*EXTRACTED RECORDS*.
Segment Open
/-- RESTING: the counter is cleared and compare A is loaded with the minimum off; the reason is kept (R34). -/
def Slot.enterResting (minOff : Nat) (sl : Slot) : Slot :=
  Slot.disarmP <| Slot.loadA minOff
    { sl with counter := 0, permit := sl.permit.map fun p => { p with state := .resting } }

/-- A second tick at a slot: the counter of a slot that holds a permit advances, saturating (R53). -/
def Slot.tick (sl : Slot) : Slot :=
  if sl.permit.isSome then { sl with counter := min Config.counterMax (sl.counter + 1) } else sl

/-- Changes one slot. -/
def State.modifySlot (i : SlotNo) (f : Slot → Slot) (s : State) : State :=
  { s with slots := s.slots.set i (f s.slots[i]) }

/-! ### Link and channel hand-over of the commanded level (R24, R156) -/

/-- A configured linked unit joins the tail of the urgent list, unless it is on it already (R156). -/
def State.joinUrgent (u : UnitNo) (s : State) : State :=
  if isWired u || !s.configured u || s.link.urgent.contains u then s
  else { s with link := { s.link with urgent := s.link.urgent ++ [u] } }

/-- Hands a unit over when its commanded level is no longer what it was before (R24). A wired unit's drive
output is a view of its level (`State.driveOutput`) and follows by itself. -/
def State.handOver (u : UnitNo) (before : Nat) (s : State) : State :=
  if s.level u = before then s else s.joinUrgent u

/-! ### Freeing and retirement -/

/-- Changes one channel. -/
def State.modifyChannel (c : ChannelNo) (f : Channel → Channel) (s : State) : State :=
  { s with channels := s.channels.set c (f s.channels[c]) }

/-- Clears a channel's grant-recorded mark and cycle counter (R165), and its call state where told (R162). -/
def Channel.clearCycle (ch : Channel) : Channel := { ch with grantRecorded := false, cycleCounter := 0 }

/-- A channel whose unit is UNCONFIGURED presents nothing and is RELEASED (R162). -/
def Channel.dropUnit (ch : Channel) : Channel :=
  { ch.clearCycle with calling := false, callDue := false, testDue := false }

/-- Applies a change to the channel of a wired unit; a linked unit has none. -/
def State.onChannelOf (u : UnitNo) (f : Channel → Channel) (s : State) : State :=
  match channelOf u with
  | some c => s.modifyChannel c f
  | none => s

/-- The completion of a retirement (R17): the unit becomes UNCONFIGURED, its working record is removed, it
leaves the urgent list, its channel stops acting, and UNIT RETIRED is raised. The poll ring and the silent
list are views of the unit records, which it leaves with its record. -/
def State.completeRetirement (u : UnitNo) (s : State) : State :=
  State.raise .unitRetired <| State.onChannelOf u Channel.dropUnit
    { s with
      units := s.units.set u .blank
      link := { s.link with urgent := s.link.urgent.filter fun v => decide (v ≠ u) } }

/-- Completes the retirement of a RETIRING unit that holds no non-free permit (R17). -/
def State.retireIfEmpty (u : UnitNo) (s : State) : State :=
  if (s.status u).state = .retiring && !s.hasPermit u then s.completeRetirement u else s

/-- Frees a slot to the tail of the free list (R22, R35); the last permit of a RETIRING unit completes its
retirement. -/
def State.freeSlot (u : UnitNo) (i : SlotNo) (s : State) : State :=
  State.retireIfEmpty u { s with slots := s.slots.set i .free, freeList := s.freeList ++ [i] }

/-- Sends a permit of a unit to RESTING (R34). A minimum off of 0 s expires at the loading, so the slot is
freed within the operation (R55). -/
def State.restSlot (u : UnitNo) (i : SlotNo) (s : State) : State :=
  if s.minOff u = 0 then s.freeSlot u i else s.modifySlot i (Slot.enterResting (s.minOff u))

/-- Sends a permit to STOPPING; a wired unit's permit passes to RESTING at the moment of entry (R31). -/
def State.stopSlot (u : UnitNo) (i : SlotNo) (s : State) : State :=
  if isWired u then s.restSlot u i else s.modifySlot i (Slot.enterStopping s.site.complianceTimeout)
Segment Closed
*AIM OF THE EXERCISE*. Your answer should consist of all lines in the listing above that contain "modifyChannel".

*TASK RESULT*.
def State.modifyChannel (c : ChannelNo) (f : Channel → Channel) (s : State) : State :=
  | some c => s.modifyChannel c f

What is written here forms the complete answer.